/-- Settles O14: a write in range is a traced store of the masked word, one out of range raises, and of the steps only
one that has decoded STO, which Core does not select, can change memory. -/
theorem memoryWriteRule : Obligations.MemoryWriteRule := by
  refine ⟨fun a v s hi ha => ?_, fun a v s ha => memWrite_outOfRange v (not_inRange_iff.2 ha), fun s t h hne => ?_⟩
  · have hself : ((s.traced [⟨.write, a, BitVec.ofInt 16 v⟩]).poke a (BitVec.ofInt 16 v)).peek a = BitVec.ofInt 16 v :=
      peek_poke_self (s := s.traced _) hi a _
    refine ⟨_, memWrite_inRange v (inRange_iff.2 ha), ?_, fun b hb => peek_poke_of_ne (s.traced _) _ hb, ?_, rfl⟩
    · rw [hself, toNat_ofInt_word]
    · rw [hself]; rfl
  · obtain ⟨op, hd⟩ := decode_sto_of_step_mem_ne h hne
    exact ⟨profile_of_decode_sto hd, op, hd⟩

end Sys2Proof.Machine

/-! The Direct operand (40_addressing.md R76): Format A with N ≠ 0 reads the word at N. -/

namespace Sys2Proof.Machine

/-- Format A with N ≠ 0 selects Direct (30_encoding.md R66). -/
theorem mode_formatA_direct {n : BitVec 11} (hn : n ≠ 0#11) (cfg : Config) :
    (Operand.formatA n).mode cfg = .direct n := by
  rw [Operand.mode, if_pos hn]

/-- Format A with N ≠ 0 has no extension word (30_encoding.md R67). -/
theorem words_formatA_direct {n : BitVec 11} (hn : n ≠ 0#11) : (Operand.formatA n).words = 1 := by
  rw [Operand.words, if_neg hn]

/-- Zero extension keeps the value of N, so the range test on the address is one on N. -/
theorem toNat_directAddr (n : BitVec 11) : (BitVec.ofNat 16 n.toNat).toNat = n.toNat := by
  rw [← setWidth_direct, BitVec.toNat_setWidth_of_le (by decide)]

/-- Full resolution of a Direct operand: a read at N, and its word latched in OR (R76, R84). -/
theorem resolve_formatA_direct {n : BitVec 11} (hn : n ≠ 0#11) (w pc0 : Word) (s : State) :
    resolve (.formatA n) w pc0 s =
      (memRead (BitVec.ofNat 16 n.toNat) s).andThen
        (latch · (some (BitVec.ofNat 16 n.toNat)) (.direct n) s.cfg.cycles.direct) := by
  simp only [resolve, mode_formatA_direct hn, setWidth_direct]

/-- Settles O17: the encoded word reads back as Format A with N, whose resolution is the read at N, in range or not. -/
theorem directOperand : Obligations.DirectOperand := by
  intro n f w pc0 s hn
  refine ⟨?_, modeSelector_encodeFields f (.formatA n), decodeOperand_encodeFields f (.formatA n), fun h => ?_,
    fun h => ?_⟩
  · rw [wordLength_encodeFields, words_formatA_direct hn]
  · rw [← toNat_directAddr] at h
    rw [resolve_formatA_direct hn, memRead_inRange (inRange_iff.2 h)]
    rfl
  · rw [← toNat_directAddr] at h
    rw [resolve_formatA_direct hn, memRead_outOfRange (not_inRange_iff.2 h), andThen_raised]

end Sys2Proof.Machine

/-! The controller (44_controller.md R103, R104): when the core has a step, and what the fetch reads or raises. -/

namespace Sys2Proof.Machine

/-- The fetch stores nothing: every word of memory is as before when the controller dispatches. -/
@[simp] theorem atDispatch_peek (s : State) (a : Word) : (atDispatch s).peek a = s.peek a :=
  peek_congr (atDispatch_cfg s) (atDispatch_mem s) a

/-- The core has a step exactly when STATUS is Running (R103). -/
theorem exists_step_next_iff_running {s : State} : (∃ t, step s = .next t) ↔ s.status = .running :=
  ⟨fun ⟨_, h⟩ => running_of_step h, step_next⟩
+++
Both the first line of the records above and the line containing "(cfg : Config)" are to be transcribed exactly, together with every line between them, and nothing else.

- COMPLETED EXERCISE
/-- Settles O14: a write in range is a traced store of the masked word, one out of range raises, and of the steps only
one that has decoded STO, which Core does not select, can change memory. -/
theorem memoryWriteRule : Obligations.MemoryWriteRule := by
  refine ⟨fun a v s hi ha => ?_, fun a v s ha => memWrite_outOfRange v (not_inRange_iff.2 ha), fun s t h hne => ?_⟩
  · have hself : ((s.traced [⟨.write, a, BitVec.ofInt 16 v⟩]).poke a (BitVec.ofInt 16 v)).peek a = BitVec.ofInt 16 v :=
      peek_poke_self (s := s.traced _) hi a _
    refine ⟨_, memWrite_inRange v (inRange_iff.2 ha), ?_, fun b hb => peek_poke_of_ne (s.traced _) _ hb, ?_, rfl⟩
    · rw [hself, toNat_ofInt_word]
    · rw [hself]; rfl
  · obtain ⟨op, hd⟩ := decode_sto_of_step_mem_ne h hne
    exact ⟨profile_of_decode_sto hd, op, hd⟩

end Sys2Proof.Machine

/-! The Direct operand (40_addressing.md R76): Format A with N ≠ 0 reads the word at N. -/

namespace Sys2Proof.Machine

/-- Format A with N ≠ 0 selects Direct (30_encoding.md R66). -/
theorem mode_formatA_direct {n : BitVec 11} (hn : n ≠ 0#11) (cfg : Config) :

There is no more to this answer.